Ainsi que le disait naguère en précurseur l’écologiste américain Ralph Nader, « faire de l’adversité une force créative »… Ce que d’aucuns comme l’éthologue Boris Cyrulnik appellent la résilience, autrement dit la capacité d'un écosystème ou d'une espèce comme la nôtre à récupérer un fonctionnement, voire un développement normal, après avoir subi un traumatisme ou encaissé un choc. Une force collective, une intelligence adaptative clairement perceptibles dans les « initiatives de transition » que déploient désormais, en matière de descente énergétique spécialement, de plus en plus de communautés locales de par le monde (cf. l’agir local dans les réseaux Transition Network et Villes en transition sur Internet).

Quoi qu’il advienne, ces collectivités-là ont décidé de décider elles-mêmes de leur sort, de mieux exercer leur sens critique d’assemblées citoyennes, de prendre en charge leur propre avenir.
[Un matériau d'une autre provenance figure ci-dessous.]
-- ==== Sys2Proof/Word.lean ====
section
/-! DEFINITION. The word types of the core (spec/00_scope.md R13): `u8` and `u32`. Everything else the spec
counts (lengths, cursors, widths, frequencies) is an unbounded natural number, as R13 says. -/

namespace Sys2Proof

/-- `u8` (R13): one byte of host memory or of a stream. -/
abbrev Byte := BitVec 8

/-- `u32` (R13, D3): one host-visible register. -/
abbrev Word := BitVec 32

end Sys2Proof
end

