-- ==== Sys2Proof/Certificates/Slice0/Obligations.lean ====
section
/-! DEFINITION. The statements for the provers. Each says what a rule of spec/ says of the machine. -/

open Sys2Proof Sys2Proof.Machine

/-! ## Reset, the invariant and the step -/

/-- R781: every register and field at its reset value, the core idle and waiting there, the interrupt masked. -/
def Obligations.ResetLeavesTheRulesValues : Prop :=
  (∀ r ∈ [(0x00, 0x4E410007#32), (0x04, 0#32), (0x08, 0#32), (0x0C, 0x8000#32), (0x10, 0#32), (0x14, 0#32),
      (0x18, 0#32), (0x1C, 0#32), (0x20, 0#32), (0x24, 0#32), (0x28, 0#32), (0x2C, 0#32), (0x30, 0#32)],
    (readRegister r.1 State.reset).host.readData = r.2) ∧
  State.reset.seq = .idle ∧ State.reset.irq = false ∧ step State.reset = .next State.reset

/-- R780: the reset input at any time. A byte of memory changes only if it lies in `OUT` of a running command, and then
holds any value (log entry 2). -/
def Obligations.ResetInputAnyTime : Prop :=
  ∀ (s : State) (rest : List HostMove), s.host.moves = .reset :: rest →
    ∃ t, step s = .next t ∧ t.host.moves = rest ∧ t.reg = Regs.reset ∧ t.seq = .idle ∧ t.irq = false ∧
      t.plat = s.plat ∧
      ∀ a, s.busy = false ∨ s.inOut a = false → t.mem.read a = s.mem.read a

/-- The invariant holds at reset. -/
def Obligations.ResetMeetsTheInvariant : Prop := State.reset.Inv

/-- The invariant of `State.Inv` is kept by every step, the host's moves among them. -/
def Obligations.StepKeepsTheInvariant : Prop := ∀ s t : State, s.Inv → step s = .next t → t.Inv

/-- A step of the engine runs the instruction that the phase's next word decodes to; an error met while reading the word
ends the command; an idle core waits. -/
def Obligations.StepRunsTheFetchedInstruction : Prop :=
  (∀ (s t : State) (p : Phase) (w : Nat) (i : Instr), s.atPhase p → p.internal = false →
    (nextWord p s).2 = .ok w t → decode (nextWord p s).1 w = .ok i → step s = exec i t) ∧
  (∀ (s t : State) (p : Phase) (e : CodecError), s.atPhase p → p.internal = false →
    (nextWord p s).2 = .raised e t → step s = .next (t.raise e)) ∧
  (∀ s : State, s.host.moves = [] → s.seq = .idle → step s = .next s)

/-- R60, R682: an engine step of a running command leaves every register alone, or ends the command with exactly one of
`DONE` and `ERR`; after an error `OUT_LEN` is 0 and `CHECKSUM` as it was. -/
def Obligations.CommandEndsWithOneOutcome : Prop :=
  ∀ s t : State, s.Inv → s.host.moves = [] → s.busy = true → step s = .next t →
    (t.busy = true ∧ t.reg = s.reg) ∨
    (t.busy = false ∧ t.reg.done = true ∧ t.reg.err = false ∧ t.reg.errCode = 0#8) ∨
    (t.busy = false ∧ t.reg.done = false ∧ t.reg.err = true ∧ t.reg.errCode ≠ 0#8 ∧ t.reg.outLen = 0#32 ∧
      t.reg.checksum = s.reg.checksum)

/-- R696, R103: no instruction changes a configuration register, `IRQ_EN`, the platform or the host's queue. -/
def Obligations.InstructionsLeaveTheConfiguration : Prop :=
  ∀ (i : Instr) (s t : State), exec i s = .next t →
    t.reg.irqEn = s.reg.irqEn ∧ t.reg.cmd = s.reg.cmd ∧ t.reg.window = s.reg.window ∧
    t.reg.srcAddr = s.reg.srcAddr ∧ t.reg.srcLen = s.reg.srcLen ∧ t.reg.dstAddr = s.reg.dstAddr ∧
    t.reg.dstCap = s.reg.dstCap ∧ t.plat = s.plat ∧ t.host = s.host

/-- R108: an engine step never changes a byte outside `OUT`, whatever instruction it runs and however it ends. -/
def Obligations.NothingOutsideOutIsWritten : Prop :=
  ∀ s t : State, s.outPos ≤ s.reg.dstCap.toNat → s.host.moves = [] → step s = .next t →
    ∀ a, s.inDst a = false → t.mem.read a = s.mem.read a
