-- ==== Sys2Proof/Tests/Slice0.lean ====
section
/-! SUPPORT. The model's own tests: the checks of WellFormed, one decoding per constructor, single steps against the
values of spec/95_test_vectors.md and the rules' own examples, and a witness for the hypotheses of every obligation. -/

namespace Sys2Proof.Tests

open Sys2Proof Sys2Proof.Machine

/-! ## Helpers -/

/-- A core in a phase of a command: its input at 0x100, an output of `cap` bytes at 0x200, nothing pending. -/
def mid (op : Op) (mode : Mode) (p : Phase) (input : List Byte) (cap : Nat) : State :=
  { State.reset with
    reg := { Regs.reset with
      srcAddr := 0x100#32, srcLen := BitVec.ofNat 32 input.length, dstAddr := 0x200#32, dstCap := BitVec.ofNat 32 cap }
    seq := .busy p
    run := { op := op, mode := mode, win := none, strict := false }
    mem := State.reset.mem.writeAll 0x100 input }

/-- A core that was started with this `CMD` word. -/
def started (cmd : Word) (input : List Byte) (cap : Nat) : State :=
  let s := mid .deflate .raw .dispatch input cap
  { s with reg := { s.reg with cmd := cmd } }

/-- A core that decompresses, about to read from this input. -/
def reading (p : Phase) (input : List Byte) : State := mid .inflate .raw p input 16

/-- A core that compresses, about to write. -/
def writing (mode : Mode) (p : Phase) : State := mid .deflate mode p [] 64

/-- A part of the next state, if there is one. -/
def after {β : Type} (o : Host.Outcome State Fault Refusal) (f : State → β) : Option β :=
  match o with
  | .next s => some (f s)
  | _ => none

/-- The first `n` output bytes at 0x200. -/
def outBytes (n : Nat) (s : State) : List Byte := (List.range n).map fun k => s.mem.read (0x200 + k)

/-! ## WellFormed: ill-formed terms -/

theorem test_deflate_mode_3_is_ill_formed : (Instr.deflate ⟨3#2, false, false, false⟩).wellFormed = false := by decide
theorem test_deflate_zlib_mode_3_is_ill_formed :
    (Instr.deflateZlib ⟨3#2, true, false, false⟩).wellFormed = false := by decide
theorem test_invalid_mode_3_needs_mode_3 :
    (Instr.invalidMode3 false ⟨2#2, false, false, false⟩).wellFormed = false := by decide
theorem test_legal_modes_are_well_formed :
    (Instr.deflate ⟨2#2, true, true, true⟩).wellFormed = true ∧
    (Instr.invalidMode3 true ⟨3#2, false, false, false⟩).wellFormed = true := by decide

/-! ## Decoding: words written out from the spec's encodings -/

/-- `CMD` words, fields from bit 8 down: `CHAIN GZ_STRICT WIN_EN MODE OP` (R64, R151). -/
theorem test_decode_commands :
    decode .command 0b0_0_1_10_0000 = .ok (.deflate ⟨2#2, true, false, false⟩) ∧
    decode .command 0b0_0_1_01_0001 = .ok (.deflateZlib ⟨1#2, true, false, false⟩) ∧
    decode .command 0b0_0_0_11_0010 = .ok (.inflate ⟨3#2, false, false, false⟩) ∧
    decode .command 0b0_0_0_00_0011 = .ok (.inflateZlib ⟨0#2, false, false, false⟩) ∧
    decode .command 0b0_1_0_00_0100 = .ok (.inflateGzip ⟨0#2, false, true, false⟩) ∧
    decode .command 0b1_0_0_00_0101 = .ok (.crc32 ⟨0#2, false, false, true⟩) ∧
    decode .command 0b0_0_0_00_0110 = .ok (.adler32 ⟨0#2, false, false, false⟩) ∧
    decode .command 0b0_0_0_00_0111 = .ok (.invalidOp7 ⟨0#2, false, false, false⟩) ∧
    decode .command 0b0_0_0_00_1101 = .ok (.invalidOp8To15 5#3 ⟨0#2, false, false, false⟩) ∧
    decode .command 0b0_0_0_11_0000 = .ok (.invalidMode3 false ⟨3#2, false, false, false⟩) ∧
    decode .command 0xFFFFFE31 = .ok (.invalidMode3 true ⟨3#2, false, false, false⟩) :=
  ⟨rfl, rfl, rfl, rfl, rfl, rfl, rfl, rfl, rfl, rfl, rfl⟩

/-- `BTYPE` values (R153). -/
theorem test_decode_block_types :
    decode .blockType 0b00 = .ok .btype0 ∧ decode .blockType 0b01 = .ok .btype1 ∧
    decode .blockType 0b10 = .ok .btype2 ∧ decode .blockType 0b11 = .ok .btype3 ∧
    decode .blockType 0b100 = .error .tooWide := ⟨rfl, rfl, rfl, rfl, rfl⟩

/-- Literals at the ends of the table's ranges, and `EOB` (R158). -/
theorem test_decode_literals :
    decode .litLen 0b0_0000_0000 = .ok (.lit0To127 0#7) ∧ decode .litLen 0b0_0111_1111 = .ok (.lit0To127 127#7) ∧
    decode .litLen 0b0_1000_0000 = .ok (.lit128To143 0#4) ∧ decode .litLen 0b0_1000_1111 = .ok (.lit128To143 15#4) ∧
    decode .litLen 0b0_1001_0000 = .ok (.lit144To159 0#4) ∧ decode .litLen 0b0_1001_1111 = .ok (.lit144To159 15#4) ∧
    decode .litLen 0b0_1010_0000 = .ok (.lit160To191 0#5) ∧ decode .litLen 0b0_1011_1111 = .ok (.lit160To191 31#5) ∧
    decode .litLen 0b0_1100_0000 = .ok (.lit192To255 0#6) ∧ decode .litLen 0b0_1111_1111 = .ok (.lit192To255 63#6) ∧
    decode .litLen 0b1_0000_0000 = .ok .eob :=
  ⟨rfl, rfl, rfl, rfl, rfl, rfl, rfl, rfl, rfl, rfl, rfl⟩

/-- What the decoder reads from a value, if it is an instruction. -/
def readsAs (a : Alphabet) (w : Nat) (i : Instr) : Bool :=
  match decode a w with
  | .ok j => j == i
  | .error _ => false

/-- The length symbols of R159, in its order. -/
theorem test_decode_length_symbols :
    ([(257, .lensym257), (258, .lensym258), (259, .lensym259), (260, .lensym260), (261, .lensym261),
      (262, .lensym262), (263, .lensym263), (264, .lensym264), (265, .lensym265), (266, .lensym266),
      (267, .lensym267), (268, .lensym268), (269, .lensym269), (270, .lensym270), (271, .lensym271),
      (272, .lensym272), (273, .lensym273), (274, .lensym274), (275, .lensym275), (276, .lensym276),
      (277, .lensym277), (278, .lensym278), (279, .lensym279), (280, .lensym280), (281, .lensym281),
      (282, .lensym282), (283, .lensym283), (284, .lensym284), (285, .lensym285), (286, .lensym286To287 0#1),
      (287, .lensym286To287 1#1)] : List (Nat × Instr)).all (fun p => readsAs .litLen p.1 p.2) = true ∧
    decode .litLen 288 = .error .noLitLenSymbol := ⟨by decide, rfl⟩

/-- The distance symbols of R163, in its order. -/
theorem test_decode_distance_symbols :
    ([(0, .dsym0), (1, .dsym1), (2, .dsym2), (3, .dsym3), (4, .dsym4), (5, .dsym5), (6, .dsym6), (7, .dsym7),
      (8, .dsym8), (9, .dsym9), (10, .dsym10), (11, .dsym11), (12, .dsym12), (13, .dsym13), (14, .dsym14),
      (15, .dsym15), (16, .dsym16), (17, .dsym17), (18, .dsym18), (19, .dsym19), (20, .dsym20), (21, .dsym21),
      (22, .dsym22), (23, .dsym23), (24, .dsym24), (25, .dsym25), (26, .dsym26), (27, .dsym27), (28, .dsym28),
      (29, .dsym29), (30, .dsym30To31 0#1), (31, .dsym30To31 1#1)] : List (Nat × Instr)).all
      (fun p => readsAs .dist p.1 p.2) = true ∧
    decode .dist 32 = .error .noDistSymbol := ⟨by decide, rfl⟩

/-- The code-length symbols of R162, in its order. -/
theorem test_decode_code_length_symbols :
    ([(0, .cl0), (1, .cl1), (2, .cl2), (3, .cl3), (4, .cl4), (5, .cl5), (6, .cl6), (7, .cl7), (8, .cl8), (9, .cl9),
      (10, .cl10), (11, .cl11), (12, .cl12), (13, .cl13), (14, .cl14), (15, .cl15), (16, .cl16), (17, .cl17),
      (18, .cl18)] : List (Nat × Instr)).all (fun p => readsAs .codeLen p.1 p.2) = true ∧
    decode .codeLen 19 = .error .noCodeLenSymbol := ⟨by decide, rfl⟩

/-- Container records: the bytes of the vectors K1, K8, K9, G1 and G4, and the `FLG` bits of R166. -/
theorem test_decode_containers :
    decode .zlibHeaderOut 0x7801 = .ok .zlibHeaderWrite ∧ decode .zlibTrailerOut 0 = .ok .zlibTrailerWrite ∧
    decode .zlibHeaderIn 0x78BB = .ok (.zlibHeaderRead 0x78#8 0xBB#8) ∧
    decode .zlibTrailerIn 0x0E01028C = .ok (.zlibTrailerRead 0x0E01028C#32) ∧
    decode .gzipHeader 0x1F8B0808_44332211_00FF =
      .ok (.gzipHeader 0x1F#8 0x8B#8 8#8 8#8 0x11223344#32 0#8 0xFF#8) ∧
    decode .gzipFlag 0b00100 = .ok .gzipFextra ∧ decode .gzipFlag 0b01000 = .ok .gzipFname ∧
    decode .gzipFlag 0b10000 = .ok .gzipFcomment ∧ decode .gzipFlag 0b00010 = .ok .gzipFhcrc ∧
    decode .gzipFlag 0b11110 = .ok .gzipFextra ∧ decode .gzipFlag 0b11100001 = .error .noGzipField ∧
    decode .gzipTrailer 0x0000000A_478ED0CF = .ok (.gzipTrailer 0x478ED0CF#32 10#32) ∧
    decode .gzipTrailerStrict 0x0000000A_478ED0CF = .ok (.gzipTrailerStrict 0x478ED0CF#32 10#32) :=
  ⟨rfl, rfl, rfl, rfl, rfl, rfl, rfl, rfl, rfl, rfl, rfl, rfl, rfl⟩

/-- Words numbered as the opcode table numbers them. -/
theorem test_table_words :
    decodeTableWord 8 0x51 = some (.deflateZlib ⟨1#2, true, false, false⟩) ∧
    decodeTableWord 16 257 = some .lensym257 ∧ decodeTableWord 16 18 = some .dsym18 ∧
    decodeTableWord 16 0x7801 = some .zlibHeaderWrite := by decide

/-! ## Codes in the stream -/

/-- The fixed codes of 'A', 263 and `EOB` (the bits of vector E4), read from the stream `73 84 03 00`. -/
theorem test_fixed_codes_in_the_stream :
    let s := (readStatic (reading .readSym [0x73#8, 0x84#8, 0x03#8, 0x00#8])).setInBit 3
    (match fetch .readSym s with | .ok i t => some (i, t.dec.inBit) | _ => none) = some (.lit0To127 65#7, 11) ∧
    (match fetch .readSym (s.setInBit 11) with | .ok i t => some (i, t.dec.inBit) | _ => none) =
      some (.lensym263, 18) ∧
    (match fetch .readDist (s.setInBit 18) with | .ok i t => some (i, t.dec.inBit) | _ => none) = some (.dsym0, 23) ∧
    (match fetch .readSym (s.setInBit 23) with | .ok i t => some (i, t.dec.inBit) | _ => none) = some (.eob, 30) := by
  decide +kernel

/-- H7, H8: canonical codes, the decode table and the descent. -/
theorem test_canonical_codes :
    (List.range 8).map (canonicalCode [3, 3, 3, 3, 3, 2, 4, 4]) =
      [0b010, 0b011, 0b100, 0b101, 0b110, 0b00, 0b1110, 0b1111] ∧
    decodeTable [3, 3, 3, 3, 3, 2, 4, 4] =
      ⟨[0, 1, 5, 2, 0, 0, 0, 0, 0, 0, 0, 0, 0, 0, 0], [5, 0, 1, 2, 3, 4, 6, 7]⟩ ∧
    (match decodeSymbol (decodeTable [2, 2, 1]) (reading .readSym [0b01#8]) with
      | .ok x s => some (x, s.dec.inBit) | _ => none) = some (0, 2) := by decide

/-- H4, H5, H6: width assignments. -/
theorem test_width_assignment :
    defaultWidths [1, 2, 4, 8, 16] 3 = [3, 3, 3, 3, 1] ∧ defaultWidths [0, 5, 0] 15 = [0, 1, 0] ∧
    defaultWidths [1, 1, 2, 4, 8, 16, 32, 64] 15 = [7, 7, 6, 5, 4, 3, 2, 1] := by decide

/-- E9: the run-length code. -/
theorem test_run_length_code :
    rle (List.replicate 256 0) = [(18, 127), (18, 107)] ∧ rle (List.replicate 8 5) = [(5, 0), (16, 1), (16, 0)] ∧
    rle [0, 0] = [(0, 0), (0, 0)] := by decide +kernel

/-- Z1, Z4, Z5: the match finder. -/
theorem test_match_finder :
    lz77 32768 (List.replicate 10 0x41#8) = [.literal 0x41#8, .pointer 9 1] ∧
    (lz77 3 [97#8, 98#8, 99#8, 88#8, 97#8, 98#8, 99#8]).length = 7 ∧
    lz77 4 [97#8, 98#8, 99#8, 88#8, 97#8, 98#8, 99#8] =
      [.literal 97#8, .literal 98#8, .literal 99#8, .literal 88#8, .pointer 3 4] := by decide +kernel

/-- "Wikipedia", "123456789" and "a" (R650, R652). -/
theorem test_checksums :
    adler32Of [0x57#8, 0x69#8, 0x6B#8, 0x69#8, 0x70#8, 0x65#8, 0x64#8, 0x69#8, 0x61#8] = 0x11E60398#32 ∧
    crc32Of [0x31#8, 0x32#8, 0x33#8, 0x34#8, 0x35#8, 0x36#8, 0x37#8, 0x38#8, 0x39#8] = 0xCBF43926#32 ∧
    crc32Of [0x61#8] = 0xE8B7BE43#32 := by decide

/-! ## Commands: one step from the `CMD` word -/

/-- C6, C7: `OP` 7, `OP` 15 and `MODE = 3` raise code 13. -/
theorem test_invalid_commands :
    after (step (started 0x07#32 [] 16)) State.statusWord = some 0x00000D04#32 ∧
    after (step (started 0x0F#32 [] 16)) State.statusWord = some 0x00000D04#32 ∧
    after (step (started 0x31#32 [] 16)) State.statusWord = some 0x00000D04#32 := by decide

/-- C10: an overlapping buffer; C11: a region that passes the top. -/
theorem test_invalid_buffers :
    after (step (let s := started 0#32 (List.replicate 10 0x41#8) 16;
      { s with reg := { s.reg with dstAddr := 0x105#32 } })) State.statusWord = some 0x00000E04#32 ∧
    after (step (let s := started 0#32 [] 32;
      { s with reg := { s.reg with dstAddr := 0xFFFFFFF0#32 } })) State.statusWord = some 0x00000E04#32 := by decide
Bref, d’anticiper LA Crise, donc de la vivre avec sérénité.

(JD07022010)

* « Entretien avec Jacques Fradin, Du stress en situation d’incertitude et de crise : une lecture neuronale et comportementale », in Thierry Portal (dir.), Crises et facteur humain, Les nouvelles frontières mentales des crises, Bruxelles, Editions De Boeck Université, coll. Crisis Professionnels, 2009, pp.93 à 106.